◆ **Task directions**
Below is a block of entries; repeat exactly the lines starting at the line that contains "waitUs => simp [State.afterEvent, State.applyEvent, sclkAfter]" and ending at the line that contains "((linkSetupEvents c).take (n+1)).all", both included.

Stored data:
-- ==== Sys2Proof/Laws/SharedLines.lean ====
section
/-! SUPPORT. The data and clock lines of an encoder alone on its link: the event of the position keeps them where the
    position says. -/

namespace Sys2Proof.Machine

/-- Loading the next entry: the position is one with both shared lines idle. -/
theorem Encoder.nextEntry_idleLines (e : Encoder) :
    e.nextEntry.phase.clockHigh = true ∧ e.nextEntry.dataLevel = false := by
  unfold Encoder.nextEntry
  split
  · rcases frameStartPhase_cases e.cfg with ⟨h1, h2⟩ | ⟨h1, h2⟩ <;> simp [h2, Phase.clockHigh, Encoder.dataLevel]
  · split <;> simp [Phase.clockHigh, Encoder.dataLevel]

/-- The end of a frame: the position is one with both shared lines idle. -/
theorem Encoder.frameDone_idleLines (e : Encoder) :
    e.frameDone.phase.clockHigh = true ∧ e.frameDone.dataLevel = false := by
  unfold Encoder.frameDone
  split
  case h_1 | h_2 => simp [Phase.clockHigh, Encoder.dataLevel]
  all_goals
    split
    · exact Encoder.nextEntry_idleLines _
    · simp [Phase.clockHigh, Encoder.dataLevel]

/-- The last slot of a frame is 0 (30_encoding.md R96). -/
theorem frameWord_last (dc b) : frameSlot (frameWord dc b) 23 = false := by revert dc b; decide

/-- The data line after an event. -/
def sdoAfter (v : Level) : Event → Level
  | .set .sdo w => some w
  | _ => v
/-- The clock line after an event. -/
def sclkAfter (v : Level) : Event → Level
  | .set .sclk w => some w
  | _ => v

/-- The data line after the event of the position. -/
theorem State.afterEvent_sdo (s : State) (ev) : (s.afterEvent ev).sdo = sdoAfter s.sdo ev := by
  cases ev with
  | set l v => cases l <;> simp [State.afterEvent, State.applyEvent, State.setLevel, sdoAfter]
  | dir l => simp [State.afterEvent, State.applyEvent, sdoAfter]
  | waitUs => simp [State.afterEvent, State.applyEvent, sdoAfter]
  | waitMs => simp [State.afterEvent, State.applyEvent, sdoAfter]
/-- The clock line after the event of the position. -/
theorem State.afterEvent_sclk (s : State) (ev) : (s.afterEvent ev).sclk = sclkAfter s.sclk ev := by
  cases ev with
  | set l v => cases l <;> simp [State.afterEvent, State.applyEvent, State.setLevel, sclkAfter]
  | dir l => simp [State.afterEvent, State.applyEvent, sclkAfter]
  | waitUs => simp [State.afterEvent, State.applyEvent, sclkAfter]
  | waitMs => simp [State.afterEvent, State.applyEvent, sclkAfter]

/-- Whether an event that sets a shared line agrees with the given levels. -/
def lineEffect (sdo sclk : Level) : Event → Bool
  | .set .sdo v => decide (sdo = some v)
  | .set .sclk v => decide (sclk = some v)
  | _ => true

/-- LINK_SETUP and PARK set the shared lines to their idle levels only. -/
theorem idleLevel_of_mem (c : Config) (ev) (h : ev ∈ linkSetupEvents c ∨ ev ∈ parkEvents c) :
    (∀ v, ev = .set .sdo v → v = false) ∧ (∀ v, ev = .set .sclk v → v = true) := by
  unfold linkSetupEvents parkEvents at h
  cases c.csPresent <;> cases c.resPresent <;> simp at h <;> (constructor <;> intro v hv <;> subst hv <;> simp_all)

/-- LINK_SETUP and PARK keep idle shared lines idle. -/
theorem idleLevels_kept (sdo sclk : Level) (c : Config) (ev) (h : ev ∈ linkSetupEvents c ∨ ev ∈ parkEvents c) :
   (sdo = some false → sdoAfter sdo ev = some false) ∧ (sclk = some true → sclkAfter sclk ev = some true) := by
  obtain ⟨h1, h2⟩ := idleLevel_of_mem c ev h
  cases ev with
  | set l v => cases l <;> simp_all [sdoAfter, sclkAfter]
  | _ => simp [sdoAfter, sclkAfter]

/-- The events of LINK_SETUP that have taken effect on the shared lines, one more. -/
theorem lineEffect_succ (sdo sclk : Level) (c : Config) (ev : Event) (n : Nat) (hget : (linkSetupEvents c)[n]? = some ev)
   (h : ((linkSetupEvents c).take n).all (lineEffect sdo sclk) = true) :
   ((linkSetupEvents c).take (n+1)).all (lineEffect (sdoAfter sdo ev) (sclkAfter sclk ev)) = true := by
  have h1 : (linkSetupEvents c).take (n+1) = (linkSetupEvents c).take n ++ [ev] := by
    rw [List.take_add_one, hget]; rfl
  rw [h1, List.all_append]
  have hev : ev ∈ linkSetupEvents c := List.mem_of_getElem? hget
  obtain ⟨k1, k2⟩ := idleLevels_kept sdo sclk c ev (.inl hev)
  simp only [List.all_cons, List.all_nil, Bool.and_true, Bool.and_eq_true]
  constructor
  · rw [List.all_eq_true] at *
    intro x hx
    have hxe := h x hx
    have hxl := idleLevel_of_mem c x (.inl (List.mem_of_mem_take hx))
    cases x with
    | set l v =>
      cases l with
      | sdo => have := hxl.1 v rfl; subst this; simp [lineEffect] at *; exact k1 hxe
      | sclk => have := hxl.2 v rfl; subst this; simp [lineEffect] at *; exact k2 hxe
      | _ => rfl
    | _ => rfl
  · cases ev with
    | set l v => cases l <;> simp [lineEffect, sdoAfter, sclkAfter]
    | _ => rfl

/-- `sharedLinesOk` of an encoder that has not faulted. -/
theorem State.sharedLinesOk_iff (s : State) (hf : s.enc.fault = false) : s.sharedLinesOk = true ↔
   (s.enc.phase.isSetup = true → ((linkSetupEvents s.enc.cfg).take s.enc.sub.toNat).all
       (lineEffect s.sdo s.sclk) = true) ∧
   (s.enc.configured = true → s.sclk = some s.enc.phase.clockHigh ∧ s.sdo = some s.enc.dataLevel) := by
  have : s.hasSharedEffect = lineEffect s.sdo s.sclk := by
    funext ev; cases ev with
    | set l v => cases l <;> rfl
    | _ => rfl
  unfold State.sharedLinesOk
  rw [this, hf]
  cases s.enc.phase.isSetup <;> cases s.enc.configured <;> simp

/-- An event keeps the shared lines where the position says, for an encoder alone on its link. -/
theorem State.sharedLinesOk_afterEvent (s : State) (ev) (hf : s.enc.flagsOk = true) (hp : s.enc.positionOk = true)
    (ho : s.enc.ownLinesOk = true) (hs : s.sharedLinesOk = true) (hn : s.enc.nextEvent = some ev) :
    (s.afterEvent ev).sharedLinesOk = true := by
  have hr := Encoder.running_of_flagsOk s.enc hf (Encoder.inProgress_of_nextEvent hn)
  have hin := Encoder.inProgress_of_nextEvent hn
  obtain ⟨-, q2, -⟩ := Encoder.ownLinesOk_elim hr.fault ho
  obtain ⟨s1, s2, s3, s4, s5, s6, s7, s8, s9, s10, s11, s12⟩ := Encoder.withEffect_same s.enc ev
  rw [State.sharedLinesOk_iff _ hr.fault] at hs
  obtain ⟨r1, r2⟩ := hs
  have hsame := ((s.enc.withEffect ev).record ev).advance_same
  have hconf := ((s.enc.withEffect ev).record ev).advance_configured
  rw [State.sharedLinesOk_iff _ (by rw [State.afterEvent_enc, hsame.fault]; simpa [s5] using hr.fault),
      State.afterEvent_enc, State.afterEvent_sdo, State.afterEvent_sclk, hsame.cfg]
  simp only [Encoder.record_configured, Encoder.record_phase, Encoder.record_cfg, Encoder.record_sub, s1, s2, s3,
      s4] at hconf
  simp only [Encoder.record_cfg, s2]
  by_cases hph : s.enc.phase = .setup
  · have hget := Encoder.nextEvent_of_setup hn hph
    have hall := lineEffect_succ _ _ _ _ _ hget (r1 (by simp [hph, Phase.isSetup]))
    have h8 := linkSetupEvents_length_le s.enc.cfg
    have hlt := (List.getElem?_eq_some_iff.1 hget).1
    have hid := idleLevels_kept s.sdo s.sclk s.enc.cfg ev (.inl (List.mem_of_getElem? hget))
    unfold Encoder.advance
    simp only [Encoder.record_phase, s1, hph, Encoder.record_sub, s3, Encoder.record_cfg, s2]
    split
    · have hsub : (s.enc.sub + 1#3).toNat = s.enc.sub.toNat + 1 := by rw [BitVec.toNat_add]; simp; omega
      refine ⟨fun _ => by simpa [s3, hsub] using hall, ?_⟩
      intro hc
      have hc : s.enc.configured = true := by simpa [s4] using hc
      obtain ⟨a1, a2⟩ := r2 hc
      simp only [hph, Phase.clockHigh, Encoder.dataLevel] at a1 a2
      simp [s1, hph, Phase.clockHigh, Encoder.dataLevel, hid.1 a2, hid.2 a1]
    · rw [List.take_of_length_le (by omega)] at hall
      rw [List.all_eq_true] at hall
      have e1 : sdoAfter s.sdo ev = some false :=
          by simpa [lineEffect] using hall (.set .sdo false) (by simp [linkSetupEvents])
      have e2 : sclkAfter s.sclk ev = some true :=
          by simpa [lineEffect] using hall (.set .sclk true) (by simp [linkSetupEvents])
      obtain ⟨b1, b2⟩ := Encoder.nextEntry_idleLines ((((s.enc.withEffect ev).record ev).setConfigured).setSeqPc 0)
      have b3 := (Encoder.nextEntry_outside ((((s.enc.withEffect ev).record ev).setConfigured).setSeqPc 0)).1
      refine ⟨fun h => (by rw [b3] at h; cases h), fun _ => by rw [b1, b2, e1, e2]; simp⟩
  · have hcfg : s.enc.configured = true := by
      rcases q2 hin with h | h
      · exfalso; revert h hph; cases s.enc.phase <;> simp [Phase.isSetup]
      · exact h
    obtain ⟨a1, a2⟩ := r2 hcfg
    have nl := Encoder.nextEntry_idleLines ((s.enc.withEffect ev).record ev)
    have np := (Encoder.nextEntry_outside ((s.enc.withEffect ev).record ev)).1
    have fl := Encoder.frameDone_idleLines ((s.enc.withEffect ev).record ev)
    have fp := (Encoder.frameDone_outside ((s.enc.withEffect ev).record ev)).1
    suffices h : ((s.enc.withEffect ev).record ev).advance.phase.isSetup = false ∧
        sclkAfter s.sclk ev = some ((s.enc.withEffect ev).record ev).advance.phase.clockHigh ∧
            sdoAfter s.sdo ev = some ((s.enc.withEffect ev).record ev).advance.dataLevel by
      refine ⟨fun h' => (by rw [h.1] at h'; cases h'), fun _ => h.2⟩
    clear hconf hsame
    have hn' := hn
    unfold Encoder.nextEvent at hn
    unfold Encoder.advance
    simp only [Encoder.record_phase, s1, Encoder.record_cfg, s2, Encoder.record_sub, s3, Encoder.record_slot, s7]
    split at hn <;> rename_i h <;> try (cases hn; done)
    case h_2 => exact absurd h hph
    case h_3 =>
      simp only [h, Phase.clockHigh, Encoder.dataLevel] at a1 a2
      refine ⟨np, ?_, ?_⟩
      · rw [nl.1]; cases hd : s.enc.dueAfter <;> simp [afterEvents, hd] at hn <;> subst hn <;> exact a1
      · rw [nl.2]; cases hd : s.enc.dueAfter <;> simp [afterEvents, hd] at hn <;> subst hn <;> exact a2
    case h_4 =>
      split at hn
      · cases hn
        simp only [h, Phase.clockHigh, Encoder.dataLevel] at a1 a2
        simp [Phase.isSetup, Phase.clockHigh, Encoder.dataLevel, sdoAfter, sclkAfter, a1, a2]
      · cases hn
    case h_5 =>
      split at hn
      · cases hn
        simp only [h, Phase.clockHigh] at a1
        simp [Phase.isSetup, Phase.clockHigh, Encoder.dataLevel, sdoAfter, sclkAfter, a1, Encoder.withEffect]
      · cases hn
    case h_9 =>
      cases hn
      simp only [h, Phase.clockHigh, Encoder.dataLevel] at a1 a2
      simp only [sdoAfter, sclkAfter]
      split
      · rename_i hlt
        have hsl : (s.enc.slot + 1#5).toNat = s.enc.slot.toNat + 1 := by rw [BitVec.toNat_add]; simp; omega
        refine ⟨by simp [Phase.isSetup], by simp [Phase.clockHigh, a1], ?_⟩
        simp [Encoder.dataLevel, Encoder.withEffect, hsl, a2]
      · have h23 : s.enc.slot.toNat = 23 := by have := hr.slot; omega
        have hok := Encoder.frameOk_of_positionOk hp (by simp [h, Phase.ofFrame])
        have hfr : frameSlot s.enc.frame 23 = false := by
          simp [Encoder.frameOk] at hok; rw [hok.1]; exact frameWord_last _ _
        rw [h23, hfr] at a2
        split
        · simp [Phase.isSetup, Phase.clockHigh, Encoder.dataLevel, a1, a2]
        · exact ⟨fp, by rw [fl.1]; exact a1, by rw [fl.2]; exact a2⟩
    case h_10 =>
      split at hn
      · cases hn
        simp only [h, Phase.clockHigh, Encoder.dataLevel] at a1 a2
        exact ⟨fp, by rw [fl.1]; exact a1, by rw [fl.2]; exact a2⟩
      · cases hn
    case h_11 =>
      have hid := idleLevels_kept s.sdo s.sclk s.enc.cfg ev (.inr (List.mem_of_getElem? hn))
      simp only [h, Phase.clockHigh, Encoder.dataLevel] at a1 a2
      split <;> simp [s1, h, Phase.isSetup, Phase.clockHigh, Encoder.dataLevel, hid.1 a2, hid.2 a1]
    all_goals
      cases hn
      simp only [h, Phase.clockHigh, Encoder.dataLevel] at a1 a2
      simp [Phase.isSetup, Phase.clockHigh, Encoder.dataLevel, sdoAfter, sclkAfter, a1, a2, Encoder.withEffect]

end Sys2Proof.Machine
end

◆ **Answer to this task**
  | waitUs => simp [State.afterEvent, State.applyEvent, sclkAfter]
  | waitMs => simp [State.afterEvent, State.applyEvent, sclkAfter]

/-- Whether an event that sets a shared line agrees with the given levels. -/
def lineEffect (sdo sclk : Level) : Event → Bool
  | .set .sdo v => decide (sdo = some v)
  | .set .sclk v => decide (sclk = some v)
  | _ => true

/-- LINK_SETUP and PARK set the shared lines to their idle levels only. -/
theorem idleLevel_of_mem (c : Config) (ev) (h : ev ∈ linkSetupEvents c ∨ ev ∈ parkEvents c) :
    (∀ v, ev = .set .sdo v → v = false) ∧ (∀ v, ev = .set .sclk v → v = true) := by
  unfold linkSetupEvents parkEvents at h
  cases c.csPresent <;> cases c.resPresent <;> simp at h <;> (constructor <;> intro v hv <;> subst hv <;> simp_all)

/-- LINK_SETUP and PARK keep idle shared lines idle. -/
theorem idleLevels_kept (sdo sclk : Level) (c : Config) (ev) (h : ev ∈ linkSetupEvents c ∨ ev ∈ parkEvents c) :
   (sdo = some false → sdoAfter sdo ev = some false) ∧ (sclk = some true → sclkAfter sclk ev = some true) := by
  obtain ⟨h1, h2⟩ := idleLevel_of_mem c ev h
  cases ev with
  | set l v => cases l <;> simp_all [sdoAfter, sclkAfter]
  | _ => simp [sdoAfter, sclkAfter]

/-- The events of LINK_SETUP that have taken effect on the shared lines, one more. -/
theorem lineEffect_succ (sdo sclk : Level) (c : Config) (ev : Event) (n : Nat) (hget : (linkSetupEvents c)[n]? = some ev)
   (h : ((linkSetupEvents c).take n).all (lineEffect sdo sclk) = true) :
   ((linkSetupEvents c).take (n+1)).all (lineEffect (sdoAfter sdo ev) (sclkAfter sclk ev)) = true := by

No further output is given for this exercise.